Sprites are thrilling to anyone who sees one. High-speed video recordings reveal that as they unfold, thick columns and finer streamers propagate and branch at faster-than-lightning speed both upward and downward from initiation points that often reside in the upper mesosphere at altitudes of 80 or 90 km. To get to the stratosphere from these initiation points, you would have to descend at least 30 km. This summer, Cummer's team observed what it argues to be a newly recognized phenomenon: colliding streamers. "The points of streamer collisions appear to become long-persisting sprite beads, which have been suggested previously to affect mesospheric chemistry," the researchers note in their GRL paper, referring to bright spherical features apparent in sprite images.


Video 1 Video 2
Video 3 Video 4

When captured at 1,000 frames per second, sprites reveal themselves in all of their lightning-fast, branching, luminous splendor. Hans Stenbaek-Nielsen of the University of Alaska, Fairbanks, captured the first 3 videos in 1999. The clocks in the videos tick off time in milliseconds. The scale bars on the sides of the frames indicate that the sprites are unfolding in the mesosphere, which ranges in altitude from about 50 to 100 km. The fourth video, from Steven Cummer of Duke University and his colleagues, was obtained this past summer in Colorado in the foothills of the Rockies. The frame rate in this case is 7,500.

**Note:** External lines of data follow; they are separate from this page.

-- ==== Sys2Proof/Machine/Tick.lean ====
section
/-! DEFINITION. One MOSC tick (1 us): what `step` does on an empty queue (notes/assumptions/2.md). -/

namespace Sys2Proof.Machine

/-! ## Charging the tick (spec/11 R207) -/

/-- Whom a tick is charged to. -/
inductive Charge where
  | reserve
  | budget
  | slack
  | overrun
  deriving DecidableEq, Repr

/-- What a gable is charged to: boosted running to the link reserve while any is left, then to REMAIN (R213); other running
to REMAIN. Without any it runs in slack where the switcher lets it, up to its next boundary; else it overruns (R209). -/
def State.chargeFor (s : State) (g : Gable) : Charge :=
  if s.boostRuns g && decide (s.frame.rsvLeft ≠ 0) then .reserve
  else if (s.gab g).remain ≠ 0 then .budget
  else if (s.gab g).slack || decide (s.pickGable = some g) then .slack
  else .overrun

/-- One tick charged to a gable. -/
def State.chargeTick (s : State) (g : Gable) : State :=
  let c := s.chargeFor g
  let boosted := s.boostRuns g
  let s := match c with
    | .reserve => s.setFrame (fun f => { f with rsvLeft := f.rsvLeft - 1 })
    | .budget => s.setGab g (fun x => { x with remain := x.remain - 1, used := x.used + 1 })
    | .slack => (s.setReg (.gabSlackUs g) (s.reg (.gabSlackUs g) + 1)).setGab g (fun x => { x with slack := true })
    | .overrun => s.setGab g (fun x => { x with used := x.used + 1, overrun := x.overrun + 1 })
  s.setGab g (fun x =>
    { x with
      turn := if boosted then x.turn else x.turn - 1
      spent := x.spent || (!boosted && decide (x.turn ≤ 1))
      boost := x.boost.map (fun b => if boosted then { b with ran := b.ran + 1 } else b) })

/-- Who pays a tick (R207): the gable that holds the core, while it is runnable, and else the incoming one; nobody while the
warden is braced, while Ridge holds the core halted, or while no gable runs. -/
def State.payer (s : State) : Option Gable :=
  if s.coreRuns then
    match s.core.running with
    | none => s.pickGable
    | some g => if s.runnable g then some g else s.pickGable
  else none

/-- A gable that is runnable waits while another pays the tick. -/
def State.tickWaits (s : State) (payer : Option Gable) : State :=
  { s with gabs := Vector.ofFn (fun g : Gable =>
    { s.gab g with waited := if s.runnable g && decide (payer ≠ some g) then (s.gab g).waited + 1 else 0 }) }

/-- A tick is charged to its payer, whose turn begins where it has none. -/
def State.tickCharge (s : State) : State :=
  let p := s.payer
  let s := s.tickWaits p
  match p with
  | none => s
  | some g =>
    let s := (if s.pickGable = some g then s.beginTurn g else s).chargeTick g
    if s.core.running = some g then s.perf g perfRunUs else s

/-- The frame's tick. -/
def State.tickFrame (s : State) : State :=
  if s.up then s.setFrame (fun f => { f with tick := f.tick + 1 }) else s

/-! ## Residency (spec/05 R106) -/

/-- The counter of a domain's state. -/
def residencyIndex (d : Dom) (t : DomState) : Fin 77 := ⟨3 * d.val + (t.code - 1) % 3, by omega⟩

/-- The counter of the global state. -/
def globalIndex : GState → Option (Fin 77)
  | .run => some 72
  | .idle => some 73
  | .sleep => some 74
  | .deep => some 75
  | .trans => some 76
  | .off => none

/-- Exactly one counter of each domain, and in the Profile scheme one global counter. -/
def State.tickResidency (s : State) : State :=
  let t := (List.finRange 24).foldl (fun (t : State) d => t.bumpResidency (residencyIndex d (s.power.dom[d.val]))) s
  if s.domainScheme then t
  else match globalIndex s.power.gstate with
    | none => t
    | some i => t.bumpResidency i

/-! ## Timers and the RTC (spec/04 R64, R78 to R82) -/

/-- A running timer counts down; its passing from 1 to 0 is the command that tells it. -/
def State.tickTimer (s : State) (t : TimerRegs) (n : Nat) : State :=
  if s.timerRuns t && decide (s.reg t.count ≠ 1) then
    let v := s.reg t.count
    s.setReg t.count (if v.toNat ≤ n ∧ v ≠ 0 then 1 else v - BitVec.ofNat 32 n)
  else s

/-- The MOSC timers. -/
def State.tickMosc (s : State) : State := (List.finRange 4).foldl (fun (t : State) n => t.tickTimer (moscTimer n) 1) s

/-- PCLK cycles in 1,600ths that a tick brings: 96 nominal cycles of FRC, times 1 - depth / 2 under the spread in force,
whose depth counts 0.125 % steps (R71, R82). The triangle itself is averaged out (notes/assumptions/45.md). -/
def State.pclkPerTick (s : State) : Nat := 96 * (1600 - bitsOf s.clk.sscInForce 4 0)

/-- PCLK in one tick: while it runs, the whole cycles that have passed; and the timers count them while gates PCLK and TMRF
run. -/
def State.tickPclk (s : State) : State :=
  if s.gateRuns 1 then
    let v := s.clk.pclkAcc + s.pclkPerTick
    let t := s.setClk (fun c => { c with pclkAcc := v % 1600 })
    if t.gateRuns 11 then (List.finRange 8).foldl (fun (t : State) g => t.tickTimer (pclkTimer g) (v / 1600)) t else t
  else s

/-- The RTC advances by 1/65,536 s units; a count that crosses a second takes a wanted change of source with it (R64). -/
def State.rtcAdvance (s : State) (n : Nat) : State :=
  let v := s.clk.rtcFrac.toNat + n
  let s := s.setClk (fun c => { c with rtcFrac := BitVec.ofNat 16 v, rtcEdge := decide (65536 ≤ v) })
  if 65536 ≤ v then (s.setReg .tmrRtcSec (s.reg .tmrRtcSec + 1)).rtcSource else s

/-- One cycle of the RTC's source: a pending set takes effect, or the fraction advances. -/
def State.rtcCycle (s : State) (xt : Bool) : State :=
  if s.clk.rtcSetPend.isSome then s.rtcApply
  else if xt then s.rtcAdvance 2
  else
    let a := s.clk.rtcAcc + 65536
    (s.setClk (fun c => { c with rtcAcc := a % 32000 })).rtcAdvance (a / 32000)

/-- The RTC in one tick, while its island is powered (R78): a source cycle ends when its phase fills up. -/
def State.tickRtc (s : State) : State :=
  if s.life = .lockout then s
  else
    let xt := s.bitOf .clkStat 6
    let p := s.clk.rtcPhase + (if xt then fXt else fLrc)
    let s := s.setClk (fun c => { c with rtcPhase := p % 1000000 })
    if 1000000 ≤ p then s.rtcCycle xt else s

/-! ## The WK pins (spec/05 R100) -/

/-- An LRC cycle ends every 31.25 us, and with it the WK pins are sampled. -/
def State.tickPins (s : State) : State :=
  let a := s.power.lrcAcc + fLrc
  let s := s.setPower (fun p => { p with lrcAcc := a % 1000000 })
  if 1000000 ≤ a then s.samplePins else s

/-! ## Ridge and the internal converter -/

/-- A TMR count of Ridge runs, braced or not (spec/06 R112, R117). -/
def RidgePhase.count : RidgePhase → RidgePhase
  | .delay n => .delay (n - 1)
  | .waiting (some n) => .waiting (some (n - 1))
  | .waiting none => .waiting none
  | .boundary => .boundary
  | .token => .token
  | .domains => .domains
  | .vreqToken => .vreqToken
  | .vreq => .vreq
  | .atDispatch => .atDispatch
  | .braced => .braced
  | .action => .action
  | .native => .native
  | .finish c => .finish c

def RidgeCtx.count (c : RidgeCtx) : RidgeCtx := { c with phase := c.phase.count }

def State.tickRidge (s : State) : State :=
  s.setRidge (fun r => { r with ctx := r.ctx.count, suspend := r.suspend.map RidgeCtx.count })

/-- The internal converter's output moves toward its code by at most 10 mV in a microsecond (spec/02, after R318). -/
def slew (mv target : Nat) : Nat := if mv < target then min (mv + 10) target else max (mv - 10) target

def State.tickVcore (s : State) : State :=
  s.setSupply (fun p => { p with vcMv := slew p.vcMv (vcodeMv (s.fieldOf .supVcore 15 8)) })

/-! ## The tick -/

/-- What runs while AON does. -/
def State.tickAon (s : State) : State :=
  match s.life with
  | .up => ((((((s.tickMosc.tickPclk).tickPins).tickRidge).tickVcore).tickThatch).tickResidency).tickCharge.tickFrame
  | .bare => (((s.tickMosc.tickPclk).tickPins).tickVcore).tickResidency
  | .off => (s.tickMosc.tickPins).tickResidency
  | .waiting _ => s
  | .shelter => s
  | .lockout => s

/-- One MOSC tick. -/
def State.tick (s : State) : State :=
  { s.tickAon.tickRtc with pending := s.pending, cfg := s.cfg, root := s.root, now := s.now + 1 }

end Sys2Proof.Machine
end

* Quicktime is required to view videos.

What sets the stage for most sprites is normal lightning flashes, particularly the cloud-to-ground flashes that occur toward the end of strong thunderstorms, and especially the minority of strikes that carry positive charge to the ground instead of negative charge. By way of this transport of charge, these strikes intensify the electric field between the cloud and the layer of the atmosphere that lies above, also known as the mesosphere. When the strength of this field surpasses the so-called dielectric breakdown threshold of the mesosphere, the atmosphere stops behaving like an insulator and becomes a conductor. The electric field in the affected region accelerates electrons to great speeds, and these electrons collide with and excite atmospheric molecules, predominately neutral nitrogen and oxygen.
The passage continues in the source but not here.